Tidak heran ada keluarga yang lari mencari dan memilih gadis dan pria untuk anaknya dari sukubangsa yang lain hanya karena sinamot yang tidak bisa dibayarnya. Dan pemuda atau pemudi yang mencari jodoh akan lebih memilih pasangannya yang berasal dari suku-bangsa lain untuk menghindari tradisi sinamot ini. Karena tradisi sinamot merupakan awal tata cara dari suatu perkawinan adat Batak Toba.
Tradisi sinamot di dalam lingkungan sosial perkotaan akan menyebabkan kelonggaran tradisi dalam melakukan acara adat perkawinan Batak Toba, akibat interaksi antar kelompok sosial yang berbeda.

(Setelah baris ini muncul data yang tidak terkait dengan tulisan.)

/-- SET-BELL: a bell and its whole configuration part, every field within R46's ranges. -/
def rSetBell : Rd (Bell × BellConfig) := do
  let b ← rBell
  let hammer ← rFlag
  let motor ← rFlag
  let lead ← rByte
  let recovery ← rIn 2 16 1023
  let w1 ← rIn 1 2 64
  let w2 ← rIn 1 2 64
  let w3 ← rIn 1 2 64
  let w4 ← rIn 1 2 64
  let startLoad ← rIn 2 0 1000
  let runLoad ← rIn 2 0 1000
  let startTime ← rIn 1 2 60
  let pulseTimeout ← rIn 1 1 10
  let settleTime ← rIn 1 5 120
  let stopTimeout ← rIn 2 30 600
  let parkTimeout ← rIn 1 1 10
  pure (b, { hammer := hammer, motor := motor, lead := lead, recovery := recovery,
             widths := ⟨[w1, w2, w3, w4], rfl⟩, startLoad := startLoad, runLoad := runLoad,
             startTime := startTime, pulseTimeout := pulseTimeout, settleTime := settleTime,
             stopTimeout := stopTimeout, parkTimeout := parkTimeout })

/-- CLAIM: a bell set and a kind (R69). -/
def rClaim : Rd (BellSet × ClaimKind) := do
  let m ← rBells
  let k ← rName [.chime, .rope]
  pure (m, k)

/-- SET-STRIKE-PRIORITY: the six priorities in the order of R91's table. See notes/assumptions/18.md. -/
def rPriorities : Rd Priorities := do
  let clavier ← rIn 1 0 7
  let toll ← rIn 1 0 7
  let hour ← rIn 1 0 7
  let quarter ← rIn 1 0 7
  let single ← rIn 1 0 7
  let tune ← rIn 1 0 7
  pure ⟨clavier, toll, hour, quarter, single, tune⟩

/-- TUNE-PLAY's fields (R111): a tempo, policy or start of `none` is DEFAULT, DEFAULT or NOW. The start is
in seconds of the local day. -/
structure PlayRequest where
  slot : TuneSlot
  tempo : Option Nat
  policy : Option Policy
  maxSlip : Nat
  start : Option Nat
  deriving DecidableEq, Repr

/-- TUNE-PLAY (R111). -/
def rTunePlay : Rd PlayRequest := do
  let slot ← rFin 1 64
  let tempo ← rOr 2 (do let t ← rClamp 16 255; pure (some t)) [none]
  let policy ← rName [some .slip, some .drop, none]
  let maxSlip ← rClamp 0 255
  let start ← rOr 3 (do
    let h ← rIn 1 0 23
    let m ← rIn 1 0 59
    let s ← rIn 1 0 59
    pure (some ((h * 60 + m) * 60 + s))) [none]
  pure ⟨slot, tempo, policy, maxSlip, start⟩

/-- TOLL-START's fields (R115): the interval is in seconds. -/
structure TollRequest where
  bell : Bell
  interval : Nat
  count : Nat
  cls : Nat
  deriving DecidableEq, Repr

/-- TOLL-START (R115). -/
def rTollStart : Rd TollRequest := do
  let b ← rBell
  let interval ← rClamp 1 60
  let count ← rClamp 0 255
  let cls ← rClamp 1 4
  pure ⟨b, interval, count, cls⟩

/-- STRIKE: a bell and a class (R118). -/
def rStrike : Rd (Bell × Nat) := do
  let b ← rBell
  let cls ← rClamp 1 4
  pure (b, cls)
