-- ==== Sys2Proof/Machine/ClaimOps.lean ====
section
/-! DEFINITION. The claims table: the conditions of CLAIM (R69), the taking of a claim (R70), renewal and release (R72, R74),
lapse (R75) and the end of a releasing claim (R76). -/

namespace Sys2Proof.Machine

/-- The condition codes of R69's table, in its order. -/
inductive ClaimRefusal where
  | owned | moving | lockedOut | notAtRest
  deriving DecidableEq, Repr

namespace State

/-- Whether bell `b` hangs at rest: its debounced REST is true. -/
def atRest (s : State) (b : Bell) : Bool := (s.bell b).rest.state == some true

/-- The first condition of R69 that bell `b` meets. -/
def claimRefusal (s : State) (p : Port) (k : ClaimKind) (b : Bell) : Option ClaimRefusal :=
  let mine := s.claim b |>.filter fun c => c.owner == p
  let heldRope := mine.any fun c => c.kind == .rope
  if (s.claim b).isSome && mine.isNone then some .owned
  else if k == .rope && !heldRope && s.swingState b != .idle then some .moving
  else if k == .rope && !heldRope && s.lockedOut then some .lockedOut
  else if k == .chime && heldRope && !s.atRest b then some .notAtRest
  else none

/-- The expiry of a claim that port `p` takes or renews now (R71). -/
def claimExpiry (s : State) (p : Port) : Nat := s.now + s.claims.hold.get p * Config.minute

/-- The ROPE demand of bell `b` is placed or withdrawn (R54). -/
def ropeDemand (b : Bell) (present : Bool) (s : State) : State := s.changeDemands b fun d => { d with rope := present }

/-- Port `p` takes bell `b` with a kind: the record is written, the ROPE demand follows it, and the queue is purged (R70). -/
def takeClaim (p : Port) (k : ClaimKind) (b : Bell) (s : State) : State :=
  let before := (s.claim b).map Claim.kind
  let c : Claim := { owner := p, kind := k, expiry := some (s.claimExpiry p), releasing := false }
  let s := s.setClaim b (some c)
  match before, k with
  | some .rope, .rope | some .chime, .chime => s
  | _, .rope => (s.ropeDemand b true).purge (fun e => e.bell == b) .claimed
  | none, .chime => s.purge (fun e => e.bell == b && !claimAllows (some c) e.port) .claimed
  | some .rope, .chime => s.ropeDemand b false

/-- A claim on bell `b` ends: the record is free, and a ROPE demand is withdrawn (R74 to R76). -/
def endClaim (b : Bell) (s : State) : State :=
  match s.claim b with
  | some c => if c.kind = .rope then (s.setClaim b none).ropeDemand b false else s.setClaim b none
  | none => s

/-- A claim is given up, by its holder or at its expiry: a ROPE claim on a bell that is not at rest becomes releasing, and one
that is releasing stays; any other ends (R74, R75). -/
def giveUpClaim (b : Bell) (s : State) : State :=
  match s.claim b with
  | some c =>
    if c.kind = .rope ∧ (c.releasing ∨ ¬s.atRest b) then s.setClaim b (some { c with expiry := none, releasing := true })
    else s.endClaim b
  | none => s

/-- A claim lapses when its expiry is reached (R75). -/
def claimLapses (b : Bell) (s : State) : State :=
  match s.claim b with
  | some c => if c.expiry.any (· ≤ s.now) then (s.giveUpClaim b).raise .claim c.owner else s
  | none => s

/-- REST of bell `b` has become true: a releasing claim ends, with CLAIM on its owner's port (R76). -/
def claimAtRest (b : Bell) (s : State) : State :=
  match s.claim b with
  | some c => if c.releasing then (s.endClaim b).raise .claim c.owner else s
  | none => s

end State

end Sys2Proof.Machine
end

Aktivitas upacara adat dan kegiatan ritual seremonial masyarakat Batak Toba, selalu berdampingan dengan tradisi musik dalam mengiringi kegiatan adat maupun ritual keagamaan. Perilaku budaya ini, masih terus berlangsung sebagai wujud rangkaian sistem ide atau gagasan, hasil karya cipta, karsa dan rasa nyata yang terdapat dalam masyarakat Batak Toba. Dalam kehidupan sosial masyarakat ini, kegiatan bermain musik dipergunakan pada konteks adat dan ritual keagamaan atau pertunjukan musik yang bersifat hiburan. Kegiatan musikal masyarakat Batak Toba ini dikenal dengan margondang sebuah aktivitas melakukan pertunjukan music sebagai wujud dari bentuk gagasan konsep dalihan natolu pada masyarakat batak Toba.

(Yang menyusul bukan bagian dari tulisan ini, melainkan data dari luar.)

-- ==== Sys2Proof/Machine/Scans.lean ====
section
/-! DEFINITION. The commands of the clock and of the scans: TICK_END, SENSOR_SCAN, CLAVIER_SCAN. -/

namespace Sys2Proof.Machine

/-- TICK_END (R1). -/
def execTickEnd (s : State) : Host.Outcome State Fault Refusal := .next s.tick.settle

/-- SENSOR_SCAN (R50): while mains is absent only the mains-present input is scanned, and without VDD nothing is (R63).
See notes/assumptions/5.md and notes/assumptions/6.md. -/
def execSensorScan (matrix : BitVec 96) (lockout mains : Bool) (s : State) : Host.Outcome State Fault Refusal :=
  .next (match s.power with
    | .on => s.scanWorking matrix lockout mains
    | .absent => s.scanMains mains
    | .off => s)

/-- CLAVIER_SCAN (R122): the scanner runs while mains is present. -/
def execClavierScan (keys : BitVec 32) (pedal : Bool) (s : State) : Host.Outcome State Fault Refusal :=
  .next (if s.power = .on then (s.scanClavier keys pedal).settle else s)

end Sys2Proof.Machine
end

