-- ==== Sys2Proof/Machine/CalendarFamily.lean ====
section
/-! DEFINITION. The requests of the calendar. -/

namespace Sys2Proof.Machine

namespace State

/-- The end of an edit of the calendar: the choice is run again and answered, with a flag saying whether it changed
(R27). -/
def edited (s : State) : Answer :=
  let changed := s.choiceDiffers
  let s := s.rerunChoice.settle
  s.ok (wChoice (s.cal.day.map fun d => (d.program, d.winner)) ++ wFlag changed)

/-- SET-YEAR-REF (R20). -/
def ownSetYearRef (d : Date) (s : State) : Answer := (s.modCal fun c => { c with yearRefs := addRef d c.yearRefs }).edited

/-- CLEAR-YEAR-REF (R20). See notes/assumptions/39.md. -/
def ownClearYearRef (y : Nat) (s : State) : Answer :=
  if s.cal.yearRefs.any fun d => d.year == y then
    (s.modCal fun c => { c with yearRefs := c.yearRefs.filter fun d => d.year != y }).edited
  else s.refuse .notSet

/-- SET-ENTRY (R21). -/
def ownSetEntry (x : EntrySlot × Option Entry) (s : State) : Answer :=
  (s.modCal fun c => { c with entries := c.entries.set x.1 x.2 }).edited

/-- SET-PROGRAM: a record in force is handed over at once with the cause RECORD (R28, R30). -/
def ownSetProgram (x : ProgramNo × Program) (s : State) : Answer :=
  let inForce := s.cal.day.any fun d => d.program == x.1
  let s := s.modCal fun c => { c with programs := c.programs.set x.1 x.2 }
  (if inForce then (s.handOver none false).settle else s).ok (wFlag inForce)

end State

/-- SET_YEAR_REF (R20). -/
def execSetYearRef (port : Port) (params : List Byte) (s : State) : Host.Outcome State Fault Refusal :=
  .next (s.request port 0x18 params (State.parsed rDate params State.ownSetYearRef))

/-- CLEAR_YEAR_REF (R20). -/
def execClearYearRef (port : Port) (params : List Byte) (s : State) : Host.Outcome State Fault Refusal :=
  .next (s.request port 0x19 params (State.parsed rYear params State.ownClearYearRef))

/-- SET_ENTRY (R21). -/
def execSetEntry (port : Port) (params : List Byte) (s : State) : Host.Outcome State Fault Refusal :=
  .next (s.request port 0x1A params (State.parsed rSetEntry params State.ownSetEntry))

/-- SET_PROGRAM (R28). -/
def execSetProgram (port : Port) (params : List Byte) (s : State) : Host.Outcome State Fault Refusal :=
  .next (s.request port 0x1B params (State.parsed rSetProgram params State.ownSetProgram))

/-- GET_YEAR_REF (R31). -/
def execGetYearRef (port : Port) (params : List Byte) (s : State) : Host.Outcome State Fault Refusal :=
  .next (s.read port 0x1C params (fun s => some s.dataYearRef) id)

/-- GET_ENTRY (R31). -/
def execGetEntry (port : Port) (params : List Byte) (s : State) : Host.Outcome State Fault Refusal :=
  .next (s.read port 0x1D params (fun s => (readAll (rFin 1 48) (State.readArgs params)).map s.dataEntry) id)

/-- GET_ENTRY_MAP (R31). -/
def execGetEntryMap (port : Port) (params : List Byte) (s : State) : Host.Outcome State Fault Refusal :=
  .next (s.read port 0x1E params (fun s => some s.dataEntryMap) id)

/-- GET_PROGRAM (R31). -/
def execGetProgram (port : Port) (params : List Byte) (s : State) : Host.Outcome State Fault Refusal :=
  .next (s.read port 0x1F params (fun s => (readAll (rFin 1 16) (State.readArgs params)).map fun n => wProgram (s.cal.programs.get n)) id)

/-- GET_DAY (R25). -/
def execGetDay (port : Port) (params : List Byte) (s : State) : Host.Outcome State Fault Refusal :=
  .next (s.read port 0x20 params (fun s => some s.dataDay) id)

/-- CALENDAR_QUERY (R31). -/
def execCalendarQuery (port : Port) (params : List Byte) (s : State) : Host.Outcome State Fault Refusal :=
  .next (s.read port 0x21 params (fun s => (readAll rDate (State.readArgs params)).map s.dataQuery) id)

end Sys2Proof.Machine
end

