-- ==== Sys2Proof/Machine/StrikeFamily.lean ====
section
/-! DEFINITION. The requests of the strike engine and of the chime players. -/

namespace Sys2Proof.Machine

namespace State

/-- SET-STRIKE-PRIORITY (R91). -/
def ownSetPriority (x : Priorities) (s : State) : Answer := (s.modEngine fun e => { e with priorities := x }).ok []

/-- The ticks in a day. -/
def dayTicks : Nat := 24 * 60 * Config.minute

/-- The ticks until a requested start: none for NOW, and for a time of day those until local time next reaches it (R111). -/
def ticksToStart (s : State) : Option Nat → Nat
  | none => 0
  | some t => (t * Config.second + dayTicks - s.localTime.tickOfDay) % dayTicks

/-- TUNE-PLAY (R111). -/
def ownTunePlay (p : Port) (x : PlayRequest) (s : State) : Answer :=
  if x.start.isSome && !s.tk.timeValid then s.refuse .notSet
  else if s.players.request.state ≠ .idle then s.refuse .busy
  else
    let wait := s.ticksToStart x.start
    let r : RequestRun :=
      { id := s.players.nextRun, owner := p, slot := x.slot, tempo := x.tempo, policy := x.policy, maxSlip := x.maxSlip
        start := s.now + wait, tune := none, slip := 0, next := 0, counts := .zero, queued := 0, stopPending := none, handAt := 0 }
    ((s.modPlayers fun y =>
      { y with request := { state := .fetching, run := some r, last := none }, nextRun := r.id + 1 }).enqueueStoreOp
        (.playFetch x.slot)).taken p 0x48 (le 4 wait ++ wOpt 2 x.tempo ++ le 2 x.maxSlip)

/-- TUNE-STOP (R114). -/
def ownTuneStop (s : State) : Answer :=
  match s.players.request.state with
  | .idle => s.refuse .notSet
  | .fetching => (s.stopRequest .stopped).ok []
  | .waiting | .playing => ((s.stopRequest .stopped).purge (fun e => e.source == .tune) .stopped).ok []

/-- TOLL-START (R115). -/
def ownTollStart (p : Port) (x : TollRequest) (s : State) : Answer :=
  let replaced := (s.players.tolls.get p).isSome
  let r : TollRun :=
    { id := s.players.nextRun, bell := x.bell, interval := x.interval * Config.second, cls := x.cls
      remaining := if x.count = 0 then none else some x.count, next := s.now, handed := 0, granted := 0, dropped := 0
      queued := 0 }
  ((s.modToll p fun _ => some r).modPlayers fun y => { y with nextRun := r.id + 1 }).ok (wFlag replaced)

/-- TOLL-STOP: the counts include the blows that the purge drops (R117). -/
def ownTollStop (p : Port) (s : State) : Answer :=
  match s.players.tolls.get p with
  | some r =>
    ((s.modToll p fun _ => none).purge (fun e => e.source == .toll && e.port == some p) .stopped).ok
      (le 4 r.handed ++ le 4 r.granted ++ le 4 (r.dropped + r.queued))
  | none => s.refuse .notSet

/-- The payload of STRIKE's answer, from its planning outcome (R118). -/
def strikeAnswer (now : Nat) : Planned → Status × List Byte
  | .queued onset fire slip _ => (.ok, wName 0 ++ le 4 (onset - now) ++ le 4 (fire - now) ++ le 1 slip)
  | .dropped r => (.unavailable, wReason r)

/-- STRIKE (R118). -/
def ownStrike (p : Port) (x : Bell × Nat) (s : State) : Answer :=
  let r := s.singleRequest p x.1 x.2
  let a := strikeAnswer s.now (s.planned r)
  ⟨(s.plan r).arbitrate.settle, a.1, a.2⟩

end State

/-- SET_STRIKE_PRIORITY (R91). -/
def execSetStrikePriority (port : Port) (params : List Byte) (s : State) : Host.Outcome State Fault Refusal :=
  .next (s.request port 0x40 params (State.parsed rPriorities params State.ownSetPriority))

/-- GET_STRIKES (R99). -/
def execGetStrikes (port : Port) (params : List Byte) (s : State) : Host.Outcome State Fault Refusal :=
  .next (s.read port 0x41 params (fun s => some s.dataStrikes) id)

/-- GET_COUNTERS (R98). -/
def execGetCounters (port : Port) (params : List Byte) (s : State) : Host.Outcome State Fault Refusal :=
  .next (s.read port 0x42 params (fun s => some s.dataCounters) id)

/-- TUNE_PLAY (R111). -/
def execTunePlay (port : Port) (params : List Byte) (s : State) : Host.Outcome State Fault Refusal :=
  .next (s.request port 0x48 params (State.parsed rTunePlay params (State.ownTunePlay port)))

/-- TUNE_STOP (R114). -/
def execTuneStop (port : Port) (params : List Byte) (s : State) : Host.Outcome State Fault Refusal :=
  .next (s.request port 0x49 params State.ownTuneStop)

/-- TOLL_START (R115). -/
def execTollStart (port : Port) (params : List Byte) (s : State) : Host.Outcome State Fault Refusal :=
  .next (s.request port 0x4A params (State.parsed rTollStart params (State.ownTollStart port)))

/-- TOLL_STOP (R117). -/
def execTollStop (port : Port) (params : List Byte) (s : State) : Host.Outcome State Fault Refusal :=
  .next (s.request port 0x4B params (State.ownTollStop port))

/-- STRIKE (R118). -/
def execStrike (port : Port) (params : List Byte) (s : State) : Host.Outcome State Fault Refusal :=
  .next (s.request port 0x4C params (State.parsed rStrike params (State.ownStrike port)))

/-- GET_PLAYERS (R120). -/
def execGetPlayers (port : Port) (params : List Byte) (s : State) : Host.Outcome State Fault Refusal :=
  .next (s.read port 0x4D params (fun s => some s.dataPlayers) id)

end Sys2Proof.Machine
end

Sebelum kekristenan muncul di tanah Batak, musik yang digunakan di dalam acara adat tradisi, ataupun acara ritual lainnya adalah ensembel Gondang Sabangunan dan ensembel Uning-uningan yang digunakan memanggil arwah nenek moyang dan dalam konteks acara adat lainnya, gondang sebagai kearifan lokal orang Batak memiliki peran strategis dalam lingkungan kegiatan kebudayaan masyarakat ini.
Pemahaman musik, dalam hal ini musik tiup oleh masyarakat Batak Toba untuk setiap upacara adatnya telah keluar dari kegiatan keagamaan dengan mengadaptasi musik yang dipakai pada upacara di gereja, menuju kegiatan upacara lain di luar gereja dengan alasan: dapat dipergunakan sebagai pengiring upacara adat atau upacara lainnya yang di dalamnya ada unsur kegiatan keagamaan dan dapat diiringi oleh musik dari barat ini. Konsep awalnya bahwa musik barat yang semula kedudukannya mengiringi kebaktian gereja; akhirnya musik barat ini digunakan pada acara adat tradisi upacara adat pesta perkawinan, upacara ritual orang yang meninggal dunia saur matua, menggali tulang belulang mangongkal holi, pesta tugu dan upacara adat lainnya pada masyarakat Batak Toba.